■ **REQUIRED ACTION**
Up to and including the line containing "exact Block.chLed_env _", retype each line of the listing below exactly, beginning with the first.

::::

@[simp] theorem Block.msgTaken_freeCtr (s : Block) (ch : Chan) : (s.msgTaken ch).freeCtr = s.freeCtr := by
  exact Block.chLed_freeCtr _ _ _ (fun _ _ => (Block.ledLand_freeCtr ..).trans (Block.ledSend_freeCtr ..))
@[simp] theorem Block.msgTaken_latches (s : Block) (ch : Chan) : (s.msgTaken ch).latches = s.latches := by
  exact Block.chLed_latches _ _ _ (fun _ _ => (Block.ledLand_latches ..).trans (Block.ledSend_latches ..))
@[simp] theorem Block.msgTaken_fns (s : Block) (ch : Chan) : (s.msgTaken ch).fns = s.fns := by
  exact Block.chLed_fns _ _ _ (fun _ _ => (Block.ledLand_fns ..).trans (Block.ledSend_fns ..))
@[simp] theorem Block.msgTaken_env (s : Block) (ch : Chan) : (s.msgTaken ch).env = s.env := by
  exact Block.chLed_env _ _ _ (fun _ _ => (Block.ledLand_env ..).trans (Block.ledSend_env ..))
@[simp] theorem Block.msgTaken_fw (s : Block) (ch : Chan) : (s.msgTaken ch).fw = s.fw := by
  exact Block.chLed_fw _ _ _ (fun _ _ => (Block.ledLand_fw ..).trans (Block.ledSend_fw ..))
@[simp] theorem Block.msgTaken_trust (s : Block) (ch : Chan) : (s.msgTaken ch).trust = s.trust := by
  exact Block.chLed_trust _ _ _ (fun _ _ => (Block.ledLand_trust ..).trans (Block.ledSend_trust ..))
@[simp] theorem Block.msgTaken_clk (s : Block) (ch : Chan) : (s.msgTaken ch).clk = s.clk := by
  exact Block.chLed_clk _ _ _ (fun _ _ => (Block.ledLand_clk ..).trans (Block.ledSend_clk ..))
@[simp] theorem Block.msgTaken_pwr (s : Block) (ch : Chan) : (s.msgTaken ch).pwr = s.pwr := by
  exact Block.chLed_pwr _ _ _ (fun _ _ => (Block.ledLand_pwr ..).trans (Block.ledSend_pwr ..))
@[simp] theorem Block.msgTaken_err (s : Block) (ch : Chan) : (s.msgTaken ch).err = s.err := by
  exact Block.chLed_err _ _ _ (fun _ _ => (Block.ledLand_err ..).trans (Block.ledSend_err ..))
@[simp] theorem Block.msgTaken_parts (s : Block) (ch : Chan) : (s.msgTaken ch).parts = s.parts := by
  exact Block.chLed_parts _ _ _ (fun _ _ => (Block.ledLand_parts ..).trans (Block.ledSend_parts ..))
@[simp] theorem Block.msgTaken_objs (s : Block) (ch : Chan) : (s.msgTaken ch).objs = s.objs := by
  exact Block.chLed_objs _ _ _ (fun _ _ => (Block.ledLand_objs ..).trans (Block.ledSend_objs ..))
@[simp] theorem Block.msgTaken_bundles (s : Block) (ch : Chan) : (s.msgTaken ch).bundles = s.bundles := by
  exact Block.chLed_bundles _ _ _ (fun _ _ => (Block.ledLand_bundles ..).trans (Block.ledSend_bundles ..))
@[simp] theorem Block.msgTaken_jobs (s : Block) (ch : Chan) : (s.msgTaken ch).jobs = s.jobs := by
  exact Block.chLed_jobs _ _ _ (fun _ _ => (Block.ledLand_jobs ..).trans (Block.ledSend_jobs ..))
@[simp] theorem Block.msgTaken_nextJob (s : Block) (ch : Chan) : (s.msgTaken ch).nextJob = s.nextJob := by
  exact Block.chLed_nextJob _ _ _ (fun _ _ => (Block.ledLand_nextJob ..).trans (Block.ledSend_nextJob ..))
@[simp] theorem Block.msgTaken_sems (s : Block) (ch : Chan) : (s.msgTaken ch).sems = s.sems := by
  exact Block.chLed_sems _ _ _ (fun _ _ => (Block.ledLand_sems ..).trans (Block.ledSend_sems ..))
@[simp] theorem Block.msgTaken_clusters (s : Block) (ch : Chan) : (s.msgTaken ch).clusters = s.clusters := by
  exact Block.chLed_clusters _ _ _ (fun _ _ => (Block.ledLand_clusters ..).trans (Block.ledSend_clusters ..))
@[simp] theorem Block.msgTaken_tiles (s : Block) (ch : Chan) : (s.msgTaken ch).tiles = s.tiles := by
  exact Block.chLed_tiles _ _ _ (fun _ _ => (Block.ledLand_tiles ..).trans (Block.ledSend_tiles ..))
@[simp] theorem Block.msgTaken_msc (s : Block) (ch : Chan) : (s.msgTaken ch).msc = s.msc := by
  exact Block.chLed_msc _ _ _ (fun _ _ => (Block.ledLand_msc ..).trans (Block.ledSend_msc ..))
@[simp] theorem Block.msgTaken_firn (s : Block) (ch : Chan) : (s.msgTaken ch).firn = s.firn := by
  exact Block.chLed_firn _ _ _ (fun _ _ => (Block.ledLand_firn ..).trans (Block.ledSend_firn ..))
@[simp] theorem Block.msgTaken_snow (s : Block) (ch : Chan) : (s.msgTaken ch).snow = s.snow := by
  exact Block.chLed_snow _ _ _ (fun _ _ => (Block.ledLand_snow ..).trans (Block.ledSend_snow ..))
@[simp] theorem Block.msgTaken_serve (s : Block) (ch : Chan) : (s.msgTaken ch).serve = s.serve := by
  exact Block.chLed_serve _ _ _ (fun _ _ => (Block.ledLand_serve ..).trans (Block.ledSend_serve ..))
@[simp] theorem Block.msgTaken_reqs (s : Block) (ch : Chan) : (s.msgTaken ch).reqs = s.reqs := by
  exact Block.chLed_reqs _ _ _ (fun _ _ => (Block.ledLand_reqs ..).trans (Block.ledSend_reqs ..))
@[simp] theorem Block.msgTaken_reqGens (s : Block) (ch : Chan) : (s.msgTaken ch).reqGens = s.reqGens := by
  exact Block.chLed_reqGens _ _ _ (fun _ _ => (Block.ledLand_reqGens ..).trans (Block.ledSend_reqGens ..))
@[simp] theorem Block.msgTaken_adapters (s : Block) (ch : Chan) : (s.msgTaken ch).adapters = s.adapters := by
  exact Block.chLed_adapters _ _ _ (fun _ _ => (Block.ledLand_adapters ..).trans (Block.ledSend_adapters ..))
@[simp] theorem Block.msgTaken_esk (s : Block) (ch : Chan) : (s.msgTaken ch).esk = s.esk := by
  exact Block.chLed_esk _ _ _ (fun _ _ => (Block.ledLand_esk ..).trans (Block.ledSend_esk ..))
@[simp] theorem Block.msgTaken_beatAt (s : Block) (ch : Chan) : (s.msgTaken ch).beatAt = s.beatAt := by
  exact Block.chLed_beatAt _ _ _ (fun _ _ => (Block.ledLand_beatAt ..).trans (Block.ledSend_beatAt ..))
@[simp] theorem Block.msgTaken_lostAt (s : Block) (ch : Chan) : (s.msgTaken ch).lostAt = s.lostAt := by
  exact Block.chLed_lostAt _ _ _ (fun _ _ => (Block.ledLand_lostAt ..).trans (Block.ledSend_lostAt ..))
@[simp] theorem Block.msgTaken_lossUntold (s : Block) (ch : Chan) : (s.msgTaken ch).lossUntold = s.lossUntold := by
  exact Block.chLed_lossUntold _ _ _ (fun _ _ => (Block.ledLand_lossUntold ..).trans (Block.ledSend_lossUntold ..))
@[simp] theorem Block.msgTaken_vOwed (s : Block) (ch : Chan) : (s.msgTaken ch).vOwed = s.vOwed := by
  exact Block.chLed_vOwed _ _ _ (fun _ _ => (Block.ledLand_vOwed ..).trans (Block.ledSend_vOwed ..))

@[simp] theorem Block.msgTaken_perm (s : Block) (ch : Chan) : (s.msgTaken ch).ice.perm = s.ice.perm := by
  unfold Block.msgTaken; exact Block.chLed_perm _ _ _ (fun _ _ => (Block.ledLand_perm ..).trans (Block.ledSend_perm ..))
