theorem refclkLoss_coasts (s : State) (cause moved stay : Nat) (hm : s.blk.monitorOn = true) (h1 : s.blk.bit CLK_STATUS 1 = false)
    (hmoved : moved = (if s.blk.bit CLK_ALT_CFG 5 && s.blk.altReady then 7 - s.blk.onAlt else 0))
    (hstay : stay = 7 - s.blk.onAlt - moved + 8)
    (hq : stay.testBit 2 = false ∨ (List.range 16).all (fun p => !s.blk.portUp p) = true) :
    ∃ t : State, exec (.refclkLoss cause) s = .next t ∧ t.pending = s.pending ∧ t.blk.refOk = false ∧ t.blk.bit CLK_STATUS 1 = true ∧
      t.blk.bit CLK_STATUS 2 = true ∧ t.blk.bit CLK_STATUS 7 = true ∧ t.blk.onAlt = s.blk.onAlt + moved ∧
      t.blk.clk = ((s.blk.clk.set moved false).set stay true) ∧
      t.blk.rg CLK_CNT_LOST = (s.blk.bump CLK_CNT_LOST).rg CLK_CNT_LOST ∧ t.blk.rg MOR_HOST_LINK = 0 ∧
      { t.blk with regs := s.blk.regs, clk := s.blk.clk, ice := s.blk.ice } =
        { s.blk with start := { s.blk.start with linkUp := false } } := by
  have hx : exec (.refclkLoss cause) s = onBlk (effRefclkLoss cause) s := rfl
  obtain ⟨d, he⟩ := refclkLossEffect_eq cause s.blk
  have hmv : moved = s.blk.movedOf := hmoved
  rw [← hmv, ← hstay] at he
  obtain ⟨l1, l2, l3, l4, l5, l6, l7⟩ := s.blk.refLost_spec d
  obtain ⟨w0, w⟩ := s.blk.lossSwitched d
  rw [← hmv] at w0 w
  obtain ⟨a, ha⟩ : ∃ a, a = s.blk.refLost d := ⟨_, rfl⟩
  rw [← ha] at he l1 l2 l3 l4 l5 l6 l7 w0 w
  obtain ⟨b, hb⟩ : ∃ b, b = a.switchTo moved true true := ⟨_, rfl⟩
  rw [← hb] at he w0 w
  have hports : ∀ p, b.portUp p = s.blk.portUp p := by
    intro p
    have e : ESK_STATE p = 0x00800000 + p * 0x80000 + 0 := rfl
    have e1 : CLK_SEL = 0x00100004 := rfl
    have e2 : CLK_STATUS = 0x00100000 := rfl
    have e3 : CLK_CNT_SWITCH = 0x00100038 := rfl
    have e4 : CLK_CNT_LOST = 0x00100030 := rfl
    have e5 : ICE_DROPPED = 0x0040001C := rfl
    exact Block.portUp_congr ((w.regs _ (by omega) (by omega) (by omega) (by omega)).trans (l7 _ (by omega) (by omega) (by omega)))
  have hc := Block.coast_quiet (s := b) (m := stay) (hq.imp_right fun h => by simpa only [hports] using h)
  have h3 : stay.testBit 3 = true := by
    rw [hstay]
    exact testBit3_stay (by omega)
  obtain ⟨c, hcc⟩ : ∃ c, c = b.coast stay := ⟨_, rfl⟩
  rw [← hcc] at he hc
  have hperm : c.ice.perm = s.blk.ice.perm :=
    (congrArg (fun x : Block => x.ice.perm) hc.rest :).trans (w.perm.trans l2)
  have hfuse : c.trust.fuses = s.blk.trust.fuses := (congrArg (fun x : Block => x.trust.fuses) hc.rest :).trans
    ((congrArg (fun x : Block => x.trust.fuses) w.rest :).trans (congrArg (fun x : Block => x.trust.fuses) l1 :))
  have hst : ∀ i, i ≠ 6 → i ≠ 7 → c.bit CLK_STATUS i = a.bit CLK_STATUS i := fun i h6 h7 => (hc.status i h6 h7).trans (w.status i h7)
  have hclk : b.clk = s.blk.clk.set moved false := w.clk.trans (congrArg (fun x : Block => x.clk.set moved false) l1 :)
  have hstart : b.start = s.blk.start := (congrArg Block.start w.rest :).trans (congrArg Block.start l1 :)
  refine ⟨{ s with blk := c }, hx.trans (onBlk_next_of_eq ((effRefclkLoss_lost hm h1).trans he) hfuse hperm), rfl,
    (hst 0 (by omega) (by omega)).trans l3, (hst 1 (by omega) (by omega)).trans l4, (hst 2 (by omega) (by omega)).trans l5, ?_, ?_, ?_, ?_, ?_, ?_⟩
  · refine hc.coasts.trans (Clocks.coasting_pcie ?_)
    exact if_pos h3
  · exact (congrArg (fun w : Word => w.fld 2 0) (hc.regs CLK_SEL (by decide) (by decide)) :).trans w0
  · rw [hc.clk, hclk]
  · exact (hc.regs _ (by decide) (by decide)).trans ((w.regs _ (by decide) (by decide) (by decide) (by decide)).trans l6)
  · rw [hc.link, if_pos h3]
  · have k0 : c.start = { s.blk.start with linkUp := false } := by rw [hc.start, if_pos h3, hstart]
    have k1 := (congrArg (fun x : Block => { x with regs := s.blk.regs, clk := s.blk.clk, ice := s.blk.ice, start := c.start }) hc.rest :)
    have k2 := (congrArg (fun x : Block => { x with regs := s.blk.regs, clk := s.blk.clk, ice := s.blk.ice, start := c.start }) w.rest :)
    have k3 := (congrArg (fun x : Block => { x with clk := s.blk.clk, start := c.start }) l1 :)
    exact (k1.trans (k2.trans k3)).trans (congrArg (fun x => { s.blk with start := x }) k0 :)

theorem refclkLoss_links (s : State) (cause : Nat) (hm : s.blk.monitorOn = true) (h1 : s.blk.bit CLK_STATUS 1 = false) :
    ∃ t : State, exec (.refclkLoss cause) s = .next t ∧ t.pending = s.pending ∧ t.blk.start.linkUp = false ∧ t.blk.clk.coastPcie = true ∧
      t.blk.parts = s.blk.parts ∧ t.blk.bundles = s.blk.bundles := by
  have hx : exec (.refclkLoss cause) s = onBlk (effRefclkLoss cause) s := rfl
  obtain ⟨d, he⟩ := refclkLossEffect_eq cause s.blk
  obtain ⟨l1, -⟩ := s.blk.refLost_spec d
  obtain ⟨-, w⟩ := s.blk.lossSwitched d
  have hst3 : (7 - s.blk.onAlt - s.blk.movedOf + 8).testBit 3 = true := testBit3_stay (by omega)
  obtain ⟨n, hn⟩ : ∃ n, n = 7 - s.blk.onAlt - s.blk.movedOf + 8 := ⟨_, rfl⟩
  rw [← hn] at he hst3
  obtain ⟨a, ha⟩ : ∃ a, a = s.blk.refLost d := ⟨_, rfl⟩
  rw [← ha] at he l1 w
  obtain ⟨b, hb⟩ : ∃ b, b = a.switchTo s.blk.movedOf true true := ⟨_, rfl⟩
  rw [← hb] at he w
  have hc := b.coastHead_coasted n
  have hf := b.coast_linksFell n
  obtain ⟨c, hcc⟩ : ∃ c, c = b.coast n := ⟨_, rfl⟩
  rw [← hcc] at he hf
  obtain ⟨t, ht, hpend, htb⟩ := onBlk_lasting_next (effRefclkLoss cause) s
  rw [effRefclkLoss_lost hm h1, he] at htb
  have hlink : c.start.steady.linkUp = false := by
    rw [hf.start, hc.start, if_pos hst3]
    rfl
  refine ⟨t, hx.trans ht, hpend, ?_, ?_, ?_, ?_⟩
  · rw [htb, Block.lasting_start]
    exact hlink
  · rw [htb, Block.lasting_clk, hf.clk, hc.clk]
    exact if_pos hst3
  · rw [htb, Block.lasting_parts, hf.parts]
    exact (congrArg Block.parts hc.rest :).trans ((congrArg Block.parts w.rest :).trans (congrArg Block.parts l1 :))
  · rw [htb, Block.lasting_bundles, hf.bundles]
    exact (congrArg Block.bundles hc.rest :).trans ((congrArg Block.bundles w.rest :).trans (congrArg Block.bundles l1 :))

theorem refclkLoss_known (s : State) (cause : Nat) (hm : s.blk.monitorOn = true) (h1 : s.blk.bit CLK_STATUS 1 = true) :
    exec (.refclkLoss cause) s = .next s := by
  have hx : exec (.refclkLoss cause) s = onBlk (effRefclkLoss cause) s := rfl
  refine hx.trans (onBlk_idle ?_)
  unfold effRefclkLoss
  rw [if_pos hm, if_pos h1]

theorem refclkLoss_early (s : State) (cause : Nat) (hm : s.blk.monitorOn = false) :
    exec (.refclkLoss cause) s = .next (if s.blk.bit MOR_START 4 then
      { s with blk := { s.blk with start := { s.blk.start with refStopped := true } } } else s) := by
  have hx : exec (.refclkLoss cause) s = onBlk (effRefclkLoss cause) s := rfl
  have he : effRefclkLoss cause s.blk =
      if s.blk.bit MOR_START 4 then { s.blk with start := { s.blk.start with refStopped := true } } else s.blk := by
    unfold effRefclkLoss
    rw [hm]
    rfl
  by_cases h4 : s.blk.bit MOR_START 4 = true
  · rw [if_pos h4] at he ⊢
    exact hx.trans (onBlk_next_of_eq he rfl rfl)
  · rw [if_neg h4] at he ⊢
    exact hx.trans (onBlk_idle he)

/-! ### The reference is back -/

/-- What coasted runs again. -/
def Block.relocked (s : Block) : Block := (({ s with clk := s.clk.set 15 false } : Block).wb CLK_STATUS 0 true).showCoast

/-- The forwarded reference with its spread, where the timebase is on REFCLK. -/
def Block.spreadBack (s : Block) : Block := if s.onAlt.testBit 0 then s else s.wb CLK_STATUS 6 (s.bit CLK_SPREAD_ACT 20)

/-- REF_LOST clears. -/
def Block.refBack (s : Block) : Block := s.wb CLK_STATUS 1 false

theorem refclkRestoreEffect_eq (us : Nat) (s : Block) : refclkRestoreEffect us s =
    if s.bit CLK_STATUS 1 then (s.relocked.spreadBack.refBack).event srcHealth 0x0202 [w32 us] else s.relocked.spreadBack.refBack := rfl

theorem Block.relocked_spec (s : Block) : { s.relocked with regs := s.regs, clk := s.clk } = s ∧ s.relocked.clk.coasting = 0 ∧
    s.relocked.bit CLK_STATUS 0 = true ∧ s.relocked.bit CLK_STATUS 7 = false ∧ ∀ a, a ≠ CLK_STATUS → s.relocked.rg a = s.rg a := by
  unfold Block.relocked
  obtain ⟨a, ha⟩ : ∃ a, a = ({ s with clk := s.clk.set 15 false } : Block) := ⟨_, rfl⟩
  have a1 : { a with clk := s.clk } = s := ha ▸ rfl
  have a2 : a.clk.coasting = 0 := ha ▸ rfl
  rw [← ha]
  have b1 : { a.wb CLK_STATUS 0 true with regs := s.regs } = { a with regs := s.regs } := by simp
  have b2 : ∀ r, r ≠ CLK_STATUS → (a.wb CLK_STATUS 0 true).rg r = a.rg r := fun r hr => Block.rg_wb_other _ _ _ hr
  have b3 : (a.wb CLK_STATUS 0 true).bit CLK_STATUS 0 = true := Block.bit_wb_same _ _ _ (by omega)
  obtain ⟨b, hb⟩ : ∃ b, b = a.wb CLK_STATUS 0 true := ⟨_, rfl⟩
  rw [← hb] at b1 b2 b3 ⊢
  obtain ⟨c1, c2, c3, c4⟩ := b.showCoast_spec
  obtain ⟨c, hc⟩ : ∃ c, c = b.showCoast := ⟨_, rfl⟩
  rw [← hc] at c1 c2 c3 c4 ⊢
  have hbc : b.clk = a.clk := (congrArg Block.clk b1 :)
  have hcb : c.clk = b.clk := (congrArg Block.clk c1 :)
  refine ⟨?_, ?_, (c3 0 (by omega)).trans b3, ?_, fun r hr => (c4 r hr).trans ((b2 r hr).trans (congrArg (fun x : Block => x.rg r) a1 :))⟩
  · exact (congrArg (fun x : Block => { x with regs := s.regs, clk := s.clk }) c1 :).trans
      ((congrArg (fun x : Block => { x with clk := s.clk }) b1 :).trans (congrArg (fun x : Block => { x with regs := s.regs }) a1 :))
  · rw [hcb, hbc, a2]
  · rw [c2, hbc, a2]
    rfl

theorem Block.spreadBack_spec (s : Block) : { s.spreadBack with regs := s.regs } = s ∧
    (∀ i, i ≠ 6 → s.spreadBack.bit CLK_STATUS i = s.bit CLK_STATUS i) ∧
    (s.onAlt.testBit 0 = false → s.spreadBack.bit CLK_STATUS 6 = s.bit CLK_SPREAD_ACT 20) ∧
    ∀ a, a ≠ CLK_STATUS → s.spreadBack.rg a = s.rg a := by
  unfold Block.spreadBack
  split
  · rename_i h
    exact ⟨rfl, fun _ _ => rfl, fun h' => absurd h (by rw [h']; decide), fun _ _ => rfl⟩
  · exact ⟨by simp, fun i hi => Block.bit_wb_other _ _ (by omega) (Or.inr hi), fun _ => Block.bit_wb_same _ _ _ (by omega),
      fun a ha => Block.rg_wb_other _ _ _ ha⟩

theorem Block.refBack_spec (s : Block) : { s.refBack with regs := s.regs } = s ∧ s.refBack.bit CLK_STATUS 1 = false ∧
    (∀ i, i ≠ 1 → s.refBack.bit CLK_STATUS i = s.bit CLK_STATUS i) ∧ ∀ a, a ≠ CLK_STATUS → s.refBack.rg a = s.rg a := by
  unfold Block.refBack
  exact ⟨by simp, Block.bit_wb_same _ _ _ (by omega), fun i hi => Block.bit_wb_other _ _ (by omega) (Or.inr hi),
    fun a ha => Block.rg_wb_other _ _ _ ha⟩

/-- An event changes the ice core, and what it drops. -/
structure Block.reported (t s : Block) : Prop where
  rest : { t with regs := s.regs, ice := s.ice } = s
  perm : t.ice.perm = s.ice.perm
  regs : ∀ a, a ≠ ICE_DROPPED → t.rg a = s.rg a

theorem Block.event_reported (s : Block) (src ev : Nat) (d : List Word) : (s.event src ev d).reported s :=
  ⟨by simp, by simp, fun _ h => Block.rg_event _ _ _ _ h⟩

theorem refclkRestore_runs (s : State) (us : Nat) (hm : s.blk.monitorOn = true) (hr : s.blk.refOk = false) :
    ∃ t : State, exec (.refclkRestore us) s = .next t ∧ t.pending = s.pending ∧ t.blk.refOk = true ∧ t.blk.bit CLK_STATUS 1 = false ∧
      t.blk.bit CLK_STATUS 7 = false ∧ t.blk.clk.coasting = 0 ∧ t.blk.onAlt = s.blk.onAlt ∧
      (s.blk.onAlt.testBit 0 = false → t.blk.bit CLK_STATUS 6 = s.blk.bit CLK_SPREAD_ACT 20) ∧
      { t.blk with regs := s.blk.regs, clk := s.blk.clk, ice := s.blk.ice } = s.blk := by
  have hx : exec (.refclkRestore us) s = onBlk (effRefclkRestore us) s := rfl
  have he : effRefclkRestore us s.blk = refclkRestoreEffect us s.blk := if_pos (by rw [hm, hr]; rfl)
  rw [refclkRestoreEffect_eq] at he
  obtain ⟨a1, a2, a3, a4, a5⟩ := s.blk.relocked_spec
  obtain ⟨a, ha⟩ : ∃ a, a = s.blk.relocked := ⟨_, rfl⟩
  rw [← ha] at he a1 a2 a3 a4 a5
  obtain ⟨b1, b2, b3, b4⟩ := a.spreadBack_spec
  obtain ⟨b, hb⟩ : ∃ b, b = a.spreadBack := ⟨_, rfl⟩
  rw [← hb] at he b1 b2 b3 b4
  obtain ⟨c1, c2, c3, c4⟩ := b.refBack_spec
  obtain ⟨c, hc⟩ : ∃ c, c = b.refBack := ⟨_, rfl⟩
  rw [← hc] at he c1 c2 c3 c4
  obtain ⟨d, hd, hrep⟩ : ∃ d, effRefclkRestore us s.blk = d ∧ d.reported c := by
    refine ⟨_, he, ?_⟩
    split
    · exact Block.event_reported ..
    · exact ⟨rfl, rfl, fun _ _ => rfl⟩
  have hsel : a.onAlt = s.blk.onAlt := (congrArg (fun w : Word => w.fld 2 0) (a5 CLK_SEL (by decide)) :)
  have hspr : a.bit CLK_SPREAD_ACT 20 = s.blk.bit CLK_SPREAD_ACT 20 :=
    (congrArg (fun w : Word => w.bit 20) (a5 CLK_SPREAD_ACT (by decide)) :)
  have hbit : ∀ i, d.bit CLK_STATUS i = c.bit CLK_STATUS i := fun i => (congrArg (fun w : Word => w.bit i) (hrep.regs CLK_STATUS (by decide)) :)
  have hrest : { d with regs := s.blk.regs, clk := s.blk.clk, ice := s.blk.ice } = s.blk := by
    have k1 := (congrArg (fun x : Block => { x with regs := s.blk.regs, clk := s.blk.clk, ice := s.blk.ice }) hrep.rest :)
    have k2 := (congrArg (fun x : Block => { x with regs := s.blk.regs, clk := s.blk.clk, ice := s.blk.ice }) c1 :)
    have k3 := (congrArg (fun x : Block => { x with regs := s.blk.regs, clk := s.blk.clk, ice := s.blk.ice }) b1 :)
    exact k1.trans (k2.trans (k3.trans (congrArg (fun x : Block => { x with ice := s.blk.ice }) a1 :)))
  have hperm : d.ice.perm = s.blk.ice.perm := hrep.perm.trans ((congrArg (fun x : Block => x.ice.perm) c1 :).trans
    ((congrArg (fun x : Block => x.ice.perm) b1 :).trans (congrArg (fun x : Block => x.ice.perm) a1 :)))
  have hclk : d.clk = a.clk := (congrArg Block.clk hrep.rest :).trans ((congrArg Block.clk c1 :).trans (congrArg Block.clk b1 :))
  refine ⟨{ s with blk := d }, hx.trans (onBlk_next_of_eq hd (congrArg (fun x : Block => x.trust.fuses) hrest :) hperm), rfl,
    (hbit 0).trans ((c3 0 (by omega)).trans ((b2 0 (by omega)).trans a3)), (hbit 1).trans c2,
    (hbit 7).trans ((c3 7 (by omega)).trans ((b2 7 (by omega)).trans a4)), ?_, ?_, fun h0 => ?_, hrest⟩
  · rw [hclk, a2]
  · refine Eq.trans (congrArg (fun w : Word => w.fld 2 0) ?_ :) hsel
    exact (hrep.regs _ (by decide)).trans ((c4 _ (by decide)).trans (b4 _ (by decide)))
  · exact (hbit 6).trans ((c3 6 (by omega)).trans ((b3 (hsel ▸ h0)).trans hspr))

::::

■ **YOUR RESPONSE**
@[simp] theorem Block.msgTaken_freeCtr (s : Block) (ch : Chan) : (s.msgTaken ch).freeCtr = s.freeCtr := by
  exact Block.chLed_freeCtr _ _ _ (fun _ _ => (Block.ledLand_freeCtr ..).trans (Block.ledSend_freeCtr ..))
@[simp] theorem Block.msgTaken_latches (s : Block) (ch : Chan) : (s.msgTaken ch).latches = s.latches := by
  exact Block.chLed_latches _ _ _ (fun _ _ => (Block.ledLand_latches ..).trans (Block.ledSend_latches ..))
@[simp] theorem Block.msgTaken_fns (s : Block) (ch : Chan) : (s.msgTaken ch).fns = s.fns := by
  exact Block.chLed_fns _ _ _ (fun _ _ => (Block.ledLand_fns ..).trans (Block.ledSend_fns ..))
@[simp] theorem Block.msgTaken_env (s : Block) (ch : Chan) : (s.msgTaken ch).env = s.env := by
  exact Block.chLed_env _ _ _ (fun _ _ => (Block.ledLand_env ..).trans (Block.ledSend_env ..))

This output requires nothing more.